WHAT THIS TASK INVOLVES: Locate, in the data below, the line that contains "(sideOf ws true true).lsBad" and the line that contains "if shLen ws"; reproduce exactly those two lines and every line between them, nothing more.
=-=-=
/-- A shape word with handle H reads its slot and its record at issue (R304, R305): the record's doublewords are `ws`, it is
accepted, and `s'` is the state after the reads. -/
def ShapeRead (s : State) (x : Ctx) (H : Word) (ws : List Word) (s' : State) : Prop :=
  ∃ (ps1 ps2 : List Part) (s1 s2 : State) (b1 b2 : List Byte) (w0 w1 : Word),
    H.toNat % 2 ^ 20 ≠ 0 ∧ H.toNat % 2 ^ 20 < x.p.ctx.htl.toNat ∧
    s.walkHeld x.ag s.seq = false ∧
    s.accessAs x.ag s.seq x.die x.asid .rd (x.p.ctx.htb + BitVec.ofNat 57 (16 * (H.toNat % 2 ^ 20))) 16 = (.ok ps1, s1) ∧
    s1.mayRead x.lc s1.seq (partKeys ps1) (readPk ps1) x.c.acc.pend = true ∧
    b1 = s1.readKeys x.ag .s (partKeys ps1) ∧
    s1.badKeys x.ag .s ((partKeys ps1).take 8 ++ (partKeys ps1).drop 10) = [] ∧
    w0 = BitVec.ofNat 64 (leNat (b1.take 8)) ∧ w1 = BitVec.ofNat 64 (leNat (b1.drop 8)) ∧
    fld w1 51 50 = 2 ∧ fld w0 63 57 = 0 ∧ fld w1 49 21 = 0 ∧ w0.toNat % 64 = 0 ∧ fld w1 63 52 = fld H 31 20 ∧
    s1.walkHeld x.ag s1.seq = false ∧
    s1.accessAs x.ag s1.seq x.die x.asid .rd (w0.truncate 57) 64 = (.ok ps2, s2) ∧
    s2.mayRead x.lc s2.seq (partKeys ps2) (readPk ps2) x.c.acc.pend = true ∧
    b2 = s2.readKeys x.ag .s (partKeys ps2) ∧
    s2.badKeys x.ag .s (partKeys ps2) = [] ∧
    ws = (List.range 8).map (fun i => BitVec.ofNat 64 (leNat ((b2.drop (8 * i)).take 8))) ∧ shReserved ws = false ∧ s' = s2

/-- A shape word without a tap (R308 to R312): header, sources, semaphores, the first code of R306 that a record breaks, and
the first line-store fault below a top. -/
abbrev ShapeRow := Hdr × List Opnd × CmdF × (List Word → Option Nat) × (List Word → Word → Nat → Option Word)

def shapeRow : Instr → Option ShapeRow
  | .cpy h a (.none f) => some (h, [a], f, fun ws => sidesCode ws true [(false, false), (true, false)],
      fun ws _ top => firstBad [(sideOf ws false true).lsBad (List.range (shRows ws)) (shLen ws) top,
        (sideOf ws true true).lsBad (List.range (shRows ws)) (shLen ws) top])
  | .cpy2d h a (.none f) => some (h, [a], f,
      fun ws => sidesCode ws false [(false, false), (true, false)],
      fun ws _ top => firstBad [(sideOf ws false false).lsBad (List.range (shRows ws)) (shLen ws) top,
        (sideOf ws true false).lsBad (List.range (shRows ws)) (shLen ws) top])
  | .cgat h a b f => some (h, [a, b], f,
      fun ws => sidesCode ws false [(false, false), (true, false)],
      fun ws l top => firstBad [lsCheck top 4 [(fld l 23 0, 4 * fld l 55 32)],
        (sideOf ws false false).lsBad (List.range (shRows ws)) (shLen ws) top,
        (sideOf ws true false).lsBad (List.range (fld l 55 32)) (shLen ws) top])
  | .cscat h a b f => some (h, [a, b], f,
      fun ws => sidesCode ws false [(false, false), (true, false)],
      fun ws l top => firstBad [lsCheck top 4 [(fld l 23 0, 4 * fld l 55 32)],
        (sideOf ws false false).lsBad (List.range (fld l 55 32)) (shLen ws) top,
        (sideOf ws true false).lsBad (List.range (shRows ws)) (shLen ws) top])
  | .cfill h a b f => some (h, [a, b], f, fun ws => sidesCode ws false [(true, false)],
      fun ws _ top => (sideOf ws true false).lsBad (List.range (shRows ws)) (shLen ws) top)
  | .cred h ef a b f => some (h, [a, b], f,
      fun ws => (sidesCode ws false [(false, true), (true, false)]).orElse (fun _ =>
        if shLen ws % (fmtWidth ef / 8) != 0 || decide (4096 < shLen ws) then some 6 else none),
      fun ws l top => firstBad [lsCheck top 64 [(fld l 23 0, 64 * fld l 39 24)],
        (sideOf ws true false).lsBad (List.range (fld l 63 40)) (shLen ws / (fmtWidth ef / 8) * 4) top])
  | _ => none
=-=-=
TASK RESPONSE:
        (sideOf ws true true).lsBad (List.range (shRows ws)) (shLen ws) top])
  | .cpy2d h a (.none f) => some (h, [a], f,
      fun ws => sidesCode ws false [(false, false), (true, false)],
      fun ws _ top => firstBad [(sideOf ws false false).lsBad (List.range (shRows ws)) (shLen ws) top,
        (sideOf ws true false).lsBad (List.range (shRows ws)) (shLen ws) top])
  | .cgat h a b f => some (h, [a, b], f,
      fun ws => sidesCode ws false [(false, false), (true, false)],
      fun ws l top => firstBad [lsCheck top 4 [(fld l 23 0, 4 * fld l 55 32)],
        (sideOf ws false false).lsBad (List.range (shRows ws)) (shLen ws) top,
        (sideOf ws true false).lsBad (List.range (fld l 55 32)) (shLen ws) top])
  | .cscat h a b f => some (h, [a, b], f,
      fun ws => sidesCode ws false [(false, false), (true, false)],
      fun ws l top => firstBad [lsCheck top 4 [(fld l 23 0, 4 * fld l 55 32)],
        (sideOf ws false false).lsBad (List.range (fld l 55 32)) (shLen ws) top,
        (sideOf ws true false).lsBad (List.range (shRows ws)) (shLen ws) top])
  | .cfill h a b f => some (h, [a, b], f, fun ws => sidesCode ws false [(true, false)],
      fun ws _ top => (sideOf ws true false).lsBad (List.range (shRows ws)) (shLen ws) top)
  | .cred h ef a b f => some (h, [a, b], f,
      fun ws => (sidesCode ws false [(false, true), (true, false)]).orElse (fun _ =>
        if shLen ws % (fmtWidth ef / 8) != 0 || decide (4096 < shLen ws) then some 6 else none),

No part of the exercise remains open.